§ **Goal of the exercise**: The line containing "k, some us =>" marks the end: restate word for word every line from the first line of the entries below through that one.

---------- Provided entries ----------

/-- JOB_FAULT: the source's registers, its record, and the job's teardown and completion; ingest work, which is no job's, starts
again instead (R319). -/
def doJobFault (k : Key) (cause : FaultCause) (s : State) : State :=
  let there := match s.job k with
    | some j => j.state != .waiting
    | none => false
  match cause with
  | .engine e reason op =>
    let runs := match s.engines[e].job with
      | some (k', _) => k' == k
      | none => false
    if !within reason.toNat 1 12 then s
    else if there && runs then s.engineFault e k reason.toNat op.toNat
    else if s.benches.toList.any fun b => b.batches.any fun x => x.engine == some e then
      let hand (x : Batch) : Batch := if x.engine == some e then { x with engine := none } else x
      let free (b : Bench) : Bench := { b with batches := b.batches.map hand }
      let s := { s with benches := s.benches.map free }
      (s.engineReason e reason.toNat op.toNat).reportGeneral (.engine e) .degraded 0x40 0 scEngineFault 0 none 0
    else s
  | .bench b reason =>
    if !within reason.toNat 1 6 then s
    else if there && s.benches[b].job == some k then
      let op := match s.job k with
        | some j => opCode j.kind
        | none => 0
      (s.benchReason b reason.toNat op).faultJob k scBenchFault (.bench b)
    else if reason == 6 && s.benches[b].reading.isSome then s.tokeniserFault b
    else s
  | .memory sp =>
    if there then s.faultJob k scMemoryFault (sourceOf { space := sp, off := 0 })
    else (s.ingestIn sp).foldl State.restartReading s
  | .status sc => if there && faultStatuses.contains sc.toNat then s.faultJob k sc.toNat .scheduler else s

def execJobFault (k : Key) (cause : FaultCause) (s : State) : Out := .next (doJobFault k cause s)

/-! ### Overruns (R87, R88, R205) -/

def State.overrun (s : State) : State := { s with sched := { s.sched with overruns := satAdd 32 s.sched.overruns 1 } }

/-- A non-preemptible command has run beyond its declared maximum: the C0 Shop, where waits on a refetch do not count, stops
it and its job faults; elsewhere it runs on, charged, and the Engine lags. -/
def doNonpreOverrun (e : EngineId) (ranUs : Nat) (s : State) : State :=
  match s.executes e, s.engines[e].ctx.npOpen with
  | some k, some us =>
    let c0 := match s.theMold, s.job k with
      | some m, some j => match m.shop j.shop with
        | some h => h.c0
        | none => false
      | _, _ => false
    let ranUs := if c0 then ranUs - s.npWaited e else ranUs
    if ranUs ≤ us then s
    else
      let s := s.overrun
      if c0 then s.faultJob k scNonpreOverrun (.engine e)
      else
        let more := ranUs - us
        let s := (s.charge k e.val more).modEngine e fun x => { x with ctx := { x.ctx with ran := x.ctx.ran + more } }
        { s with sched := { s.sched with lagEngine := s.sched.lagEngine.set e (s.sched.lagEngine[e] + more) } }
  | _, _ => s

def execNonpreOverrun (e : EngineId) (ranUs : Nat) (s : State) : Out := .next (doNonpreOverrun e ranUs s)

/-- A holder keeps a semaphore beyond SEM_HOLD_MAX: it faults, and its semaphores are released broken. -/
def doSemOverrun (shop : Fin 8) (n : Fin 64) (s : State) : State :=
  match (s.sem shop.val n.val).holder with
  | some k => s.faultJob k scSemOverrun .scheduler
  | none => s

def execSemOverrun (shop : Fin 8) (sem : Fin 64) (s : State) : Out := .next (doSemOverrun shop sem s)

/-- A class-0 job reaches T_JOB_US of Engine time: it stops as a Quench stops it. -/
def doJobTimeCap (k : Key) (s : State) : State :=
  match s.job k with
  | none => s
  | some j =>
    if j.cls == 0 && j.tJobUs != 0 && j.state != .waiting && j.quenchable && !j.quenching then
      s.overrun.modJob k fun j => { j with quenching := true }
    else s

def execJobTimeCap (k : Key) (s : State) : Out := .next (doJobTimeCap k s)

/-! ### JOB_QUENCH_STOP (R91) -/

/-- A non-preemptible command of the job runs on; in the C0 Shop it runs to its declared maximum at most. -/
def State.npRuns (s : State) (k : Key) : Bool :=
  let c0 := match s.theMold, s.job k with
    | some m, some j => match m.shop j.shop with
      | some h => h.c0
      | none => false
    | _, _ => false
  (List.finRange 48).any fun e =>
    let x := s.engines[e]
    (match x.job with
     | some (k', _) => k' == k && x.state == .running
     | none => false) &&
    (match x.ctx.npOpen with
     | some us => !(c0 && x.ctx.npStart + us + s.npWaited e ≤ s.clockUs)
     | none => false)

/-- A job ends QUENCHED with the hits found and the output of the work done (R91). -/
def State.stopJob (s : State) (j : Job) : State :=
  let hits := s.rankHits j
  let s := (s.produce j true).1
  (s.modJob j.key fun j => { j with hits := hits }).endWith j.key scQuenched

/-- The job of a Quench stops at its pre-emption point with the partial results that its operator defines. -/
def doJobQuenchStop (k : Key) (s : State) : State :=
  match s.job k with
  | none => s
  | some j =>
    if !j.quenching || s.npRuns k then s
    else
      match j.kind with
      | .objGet _ => (s.refuse k scQuenched).dropJob k
      | .query | .operator _ =>
        if j.state == .waiting then
          (s.status k scQuenched 64 0 (s.answerHead j 7 scQuenched true false false 0)).dropJob k
        else
          if s.waitsSign j true then s.waitSign k true else s.stopJob j

def execJobQuenchStop (k : Key) (s : State) : Out := .next (doJobQuenchStop k s)

/-! ### HALLMARK_REBUILD_DONE (R357) -/

/-- A Hallmark that waited for the rebuild is made. -/
def State.serveWaiting (s : State) : HallmarkUse → State
  | .attest e => s.makeAttest e
  | .challenge p c => s.spdmSigned p 0x03 c
  | .measure p c => s.spdmSigned p 0x60 c
  | .tune k quenched =>
    match s.job k with
    | some j => if j.gateOrder.isSome then s else if quenched then s.stopJob j else s.finishJob k []
    | none => s

/-- The traversal state is rebuilt (R357): what waited is served in order. -/
def doHallmarkRebuildDone (s : State) : State :=
  let w := s.sec.waiting
  w.foldl State.serveWaiting { s with sec := { s.sec with rebuilt := true, waiting := [] } }

def execHallmarkRebuildDone (s : State) : Out := .next (doHallmarkRebuildDone s)

end Sys2Proof.Machine
end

----------

§ **Answer space**:
/-- JOB_FAULT: the source's registers, its record, and the job's teardown and completion; ingest work, which is no job's, starts
again instead (R319). -/
def doJobFault (k : Key) (cause : FaultCause) (s : State) : State :=
  let there := match s.job k with
    | some j => j.state != .waiting
    | none => false
  match cause with
  | .engine e reason op =>
    let runs := match s.engines[e].job with
      | some (k', _) => k' == k
      | none => false
    if !within reason.toNat 1 12 then s
    else if there && runs then s.engineFault e k reason.toNat op.toNat
    else if s.benches.toList.any fun b => b.batches.any fun x => x.engine == some e then
      let hand (x : Batch) : Batch := if x.engine == some e then { x with engine := none } else x
      let free (b : Bench) : Bench := { b with batches := b.batches.map hand }
      let s := { s with benches := s.benches.map free }
      (s.engineReason e reason.toNat op.toNat).reportGeneral (.engine e) .degraded 0x40 0 scEngineFault 0 none 0
    else s
  | .bench b reason =>
    if !within reason.toNat 1 6 then s
    else if there && s.benches[b].job == some k then
      let op := match s.job k with
        | some j => opCode j.kind
        | none => 0
      (s.benchReason b reason.toNat op).faultJob k scBenchFault (.bench b)
    else if reason == 6 && s.benches[b].reading.isSome then s.tokeniserFault b
    else s
  | .memory sp =>
    if there then s.faultJob k scMemoryFault (sourceOf { space := sp, off := 0 })
    else (s.ingestIn sp).foldl State.restartReading s
  | .status sc => if there && faultStatuses.contains sc.toNat then s.faultJob k sc.toNat .scheduler else s

def execJobFault (k : Key) (cause : FaultCause) (s : State) : Out := .next (doJobFault k cause s)

/-! ### Overruns (R87, R88, R205) -/

def State.overrun (s : State) : State := { s with sched := { s.sched with overruns := satAdd 32 s.sched.overruns 1 } }

/-- A non-preemptible command has run beyond its declared maximum: the C0 Shop, where waits on a refetch do not count, stops
it and its job faults; elsewhere it runs on, charged, and the Engine lags. -/
def doNonpreOverrun (e : EngineId) (ranUs : Nat) (s : State) : State :=
  match s.executes e, s.engines[e].ctx.npOpen with
  | some k, some us =>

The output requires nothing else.